Rogue Point Steam FPS game Crowbar Collective: An arena from new Steam FPS game Rogue Point

“It can be hard to explain what we do differently without sounding like we think other shooters are doing it wrong. That is not at all how we feel. We wanted to try a different approach to mission structure, in addition to our hook of being an accessible shooter with some roguelite elements mixed in. We have a lot of options for supporting Rogue Point post-release, but the overarching goal with both design and marketing is to keep it simple and understandable to players.”

Before Rogue Point, Crowbar Collective also toyed with the idea of adding co-op to Black Mesa. The idea was to have a separate campaign, similar to the ATLAS and P-Body missions in Portal 2, built around the two-player experience. But reworking Xen and also the infamously long, variously criticized Surface Tension occupied so much of Crowbar Collective’s time that the multiplayer version of Black Mesa was left on the cutting room floor – Engels says that, especially during the early days of the Half-Life remake’s production, the team was “punching above its weight class.”

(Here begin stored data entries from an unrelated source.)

-- ==== Sys2Proof/Machine/Bar0.lean ====
section
/-! DEFINITION. The register window BAR0 (R9 to R12, R343): for each block one function that reads a register, with what the
read clears, and one that writes it. An offset that a reading function does not know is reserved, or locked. -/

namespace Sys2Proof.Machine

/-- A register's value and the card after the read; none for a reserved or locked offset. -/
abbrev RegRead := Option (Dword × State)

/-- A read that changes nothing. -/
def plain (s : State) (v : Dword) : RegRead := some (v, s)

/-- Entry number and offset in the entry, for an offset within a table of `n` entries of `size` bytes from `base`. -/
def entryAt (base size n o : Nat) : Option (Nat × Nat) :=
  if base ≤ o ∧ o < base + size * n then some ((o - base) / size, (o - base) % size) else none

/-- Eight bytes of an image as a register. -/
def imageWord (bs : List Byte) (o : Nat) : Dword := BitVec.ofNat 64 (fieldAt bs o 8)

/-- A list of registers at consecutive offsets. -/
def pick (s : State) (rs : List Dword) (o : Nat) : RegRead := (rs[o / 8]?).map fun v => (v, s)

/-! ### Identity and global status (R338, R339, R344, R455), MSI-X (R343) -/

def attachCode : Attach → Nat
  | .attached => 0
  | .detached => 1
  | .quiescing => 2
  | .quiesced => 3

def hostStatus (s : State) : Dword :=
  flagTo s.host.seqLost 10 ||| flagTo s.host.storeHi 9 ||| fieldTo (attachCode s.host.attach) 6 ||| flagTo s.host.crash 5 |||
    flagTo s.host.perstSys 4

def hostLink (s : State) : Dword :=
  fieldTo s.host.retrains.toNat 32 ||| fieldTo s.host.downs.toNat 16 ||| fieldTo s.host.width.toNat 8 |||
    fieldTo s.host.speed.toNat 4 ||| flagTo s.host.flit 3 ||| flagTo s.host.cache 2

def hostQstat (s : State) : Dword :=
  flagTo s.host.evq.flushReq 31 ||| fieldTo (s.host.evq.seen 256) 16 ||| flagTo s.host.respq.flushReq 15 |||
    fieldTo (s.host.respq.seen 64) 0

/-- Committed words of an instance now (R339). -/
def queueFill (s : State) (n : Nat) : Nat :=
  if n = 0 then s.host.respq.count 64
  else if n = 1 then s.host.evq.count 256
  else if n = 2 then s.host.mbxq.count 64
  else (tabGet Queue.reset s.host.queues n).count (queueDepth n)

/-- HOST_QERR: PAR and DROP clear, and HWM starts again from what the queue holds (R339). -/
def readQerr (s : State) (n : Nat) : Dword × State :=
  let q := tabGet QErr.reset s.host.qerr n
  (fieldTo q.par.toNat 48 ||| fieldTo q.drop.toNat 32 ||| fieldTo q.flush.toNat 16 ||| fieldTo q.hwm.toNat 0,
    modQErr s n fun q => { q with par := 0, drop := 0, hwm := BitVec.ofNat 13 (queueFill s n) })

/-- The service port's rate: at most 115,200 baud until the root is locked (R429). -/
def baudNow (s : State) : Nat := if s.rst.lock then s.svc.baud.toNat else min 115200 s.svc.baud.toNat

def svcStat (s : State) : Dword :=
  flagTo s.svc.auth 41 ||| flagTo s.svc.active 40 ||| fieldTo (baudNow s) 16 ||| fieldTo (lastSeq s).toNat 0

def readSvcCount (s : State) : Dword × State :=
  (fieldTo s.svc.cCrc.toNat 48 ||| fieldTo s.svc.cRefused.toNat 32 ||| fieldTo s.svc.lines.toNat 0,
    modSvc s fun x => { x with cCrc := 0, cRefused := 0 })

/-- DBG_CHAL: the challenge is replaced by a new random value after each read (R454, R455). -/
def readChal (s : State) : Dword × State :=
  (fieldTo s.dbg.chal.toNat 0,
    { usedFree s 1 with dbg := { s.dbg with lastRead := some s.dbg.chal, chal := (freshFree s).truncate 32 } })

def dbgStat (s : State) : Dword :=
  fieldTo s.dbg.opens.toNat 32 ||| fieldTo (if s.dbg.byTriyx then 2 else if s.dbg.byHost then 1 else 0) 1 ||| flagTo s.dbg.open_ 0

def readIdentity (s : State) (o : Nat) : RegRead :=
  match entryAt 0x4100 8 44 o, entryAt 0x8000 8 64 o with
  | some (n, _), _ => some (readQerr s n)
  | none, some (n, _) => plain s (tabGet (msixDefault n) s.host.msix n)
  | none, none =>
    match o with
    | 0x0000 => plain s (fieldTo 0x0880 48 ||| fieldTo 0x41 40 ||| fieldTo 0xB0 32)
    | 0x0008 => plain s Config.serial
    | 0x0010 => plain s (hostStatus s)
    | 0x0018 => some (hostLink s, modHost s fun h => { h with retrains := 0, downs := 0 })
    | 0x0020 =>
      some (fieldTo s.host.bar2Rd.toNat 32 ||| fieldTo s.host.bar0Drop.toNat 0,
        modHost s fun h => { h with bar2Rd := 0, bar0Drop := 0 })
    | 0x0028 => plain s 0
    | 0x4000 => some (readRespq s)
    | 0x4008 => some (readEvq s)
    | 0x4010 => plain s (flagTo s.host.compat 2)
    | 0x4018 => plain s (hostQstat s)
    | 0x9000 => plain s (fieldTo s.host.msixPend.toNat 0)
    | 0xE000 => plain s (svcStat s)
    | 0xE008 => some (readSvcCount s)
    | 0xF000 => some (readChal s)
    | 0xF008 => plain s 0
    | 0xF010 => plain s (dbgStat s)
    | _ => none

/-- Lock the debug range (R454). -/
def lockDebug (s : State) : State := { s with dbg := { s.dbg with open_ := false, byHost := false, byTriyx := false } }

/-- Open the debug range: counted and logged (R454). -/
def openDebug (s : State) (triyx : Bool) : State :=
  logEvent
    { s with dbg := { s.dbg with open_ := true, byHost := !triyx, byTriyx := triyx, opens := s.dbg.opens + 1 } } 0xE7
    [if triyx then 2 else 1] none

/-- A write of DBG_UNLOCK (R454): LOCK locks; else RESP must be the inverse of the challenge last read. A wrong value is dropped
and counted, and leaves the range as it was. -/
def writeUnlock (s : State) (confirm : Half) (lock : Bool) (resp : Word) : State :=
  if confirm ≠ 0xA5C3 then dropBar0 s
  else if lock then lockDebug s
  else if s.dbg.lastRead = some (~~~resp) then openDebug s false
  else dropBar0 s

/-- A write of half an MSI-X table entry; a message held pending is sent as its vector's mask is cleared. -/
def writeMsix (s : State) (n : Nat) (v : Dword) : State :=
  let s1 := modHost s fun h => { h with msix := tabSet (msixDefault n) h.msix n v }
  if h : n / 2 < 32 then
    if n % 2 = 1 ∧ !msixMasked s1.host ⟨n / 2, h⟩ ∧ s.host.msixPend.getLsbD (n / 2) then
      sendMsix (modHost s1 fun x => { x with msixPend := x.msixPend &&& ~~~((1#32) <<< (n / 2)) }) ⟨n / 2, h⟩
    else s1
  else s1

/-- The state that a command of its own leaves, for a register whose writes are that command. -/
def after (s : State) (a : Answer) : State := match a with | .next t => t | _ => s

def writeQctl (s : State) (v : Dword) : State :=
  let s1 := modHost s fun h => { h with compat := v.getLsbD 2 }
  let s2 := if v.getLsbD 1 then after s1 (execFlushEv s1) else s1
  if v.getLsbD 0 then after s2 (execFlushResp s2) else s2

def writeIdentity (s : State) (o : Nat) (v : Dword) : State :=
  match entryAt 0x8000 8 64 o with
  | some (n, _) => writeMsix s n v
  | none =>
    match o with
    | 0x0010 => if v.getLsbD 10 then modHost s fun h => { h with seqLost := false } else s
    | 0x0028 => after s (execHostAttach v s)
    | 0x4010 => writeQctl s v
    | 0xF008 => writeUnlock s (BitVec.ofNat 16 (bitsOf v.toNat 48 16)) (v.getLsbD 32) (v.truncate 32)
    | _ => s

/-! ### Mailbox, ingest lanes, harvest rings (R351, R356, R363) -/

def readMailbox (s : State) (o : Nat) : RegRead :=
  match entryAt 0x100000 64 64 o, entryAt 0x110000 64 256 o with
  | some (n, k), _ => plain s (imageWord (tabRange 0 s.host.slots (64 * n) 64) k)
  | none, some (n, k) => plain s (imageWord (tabGet [] s.host.journal n) k)
  | none, none =>
    match o with
    | 0x101000 => plain s 0
    | 0x101008 => plain s s.host.hnext
    | 0x101010 => plain s (s.host.dnext - 1)
    | 0x101018 => plain s s.host.pend
    | _ => none

def writeMailbox (s : State) (o : Nat) (v : Dword) : State :=
  match entryAt 0x100000 64 64 o with
  | some (n, k) => modHost s fun h => { h with slots := tabSetList 0 h.slots (64 * n + k) (leBytes 8 v.toNat) }
  | none => if o = 0x101000 then after s (execMbxDoorbell ⟨v.toNat % 64, by omega⟩ s) else s

def readLane (s : State) (n : LaneIx) (k : Nat) : RegRead :=
  let l := laneOf s n
  match k with
  | 0x00 => plain s (flagTo l.valid 63 ||| fieldTo l.owner.toNat 48 ||| fieldTo l.tly.toNat 32 ||| fieldTo l.region.toNat 16)
  | 0x08 => plain s l.off
  | 0x10 => plain s l.limit
  | 0x18 => plain s 0
  | 0x20 => plain s (fieldTo l.done.toNat 32 ||| fieldTo l.staged.length 0)
  | 0x28 => plain s (fieldTo l.token.toNat 0)
  | 0x30 => some (fieldTo l.unbound.toNat 32 ||| fieldTo l.oob.toNat 0, modLane s n fun l => { l with unbound := 0, oob := 0 })
  | _ => none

Rogue Point Steam FPS game Crowbar Collective: A soldier in new Steam FPS game Rogue Point

Rogue Point feels more targeted and focused. The team wants to concentrate on the core campaign and keep the entire experience accessible and easy to understand. If live-service games are typically endless and eventually become platforms where anything goes, from gimmick game modes to ridiculous skins, emotes, and weapon decals, Rogue Point is more contained. It’s meant to have a long lifetime, but that longevity doesn’t come at the cost of direction and cohesion. It may be a ‘forever’ game, but it’s not an ‘everything’ game.

“We have to prove Rogue Point to the players first and deliver the best game we can,” Engels concludes. “We can do this by focusing on our core pillars of a fun, intuitive co-op shooter that gives you a reason to come back. I think it is important for a game to have a logical conclusion to development, especially after the marathon that was Black Mesa. But we also learned that you can get a lot of positivity – and sales – just by keeping at a game that people like.”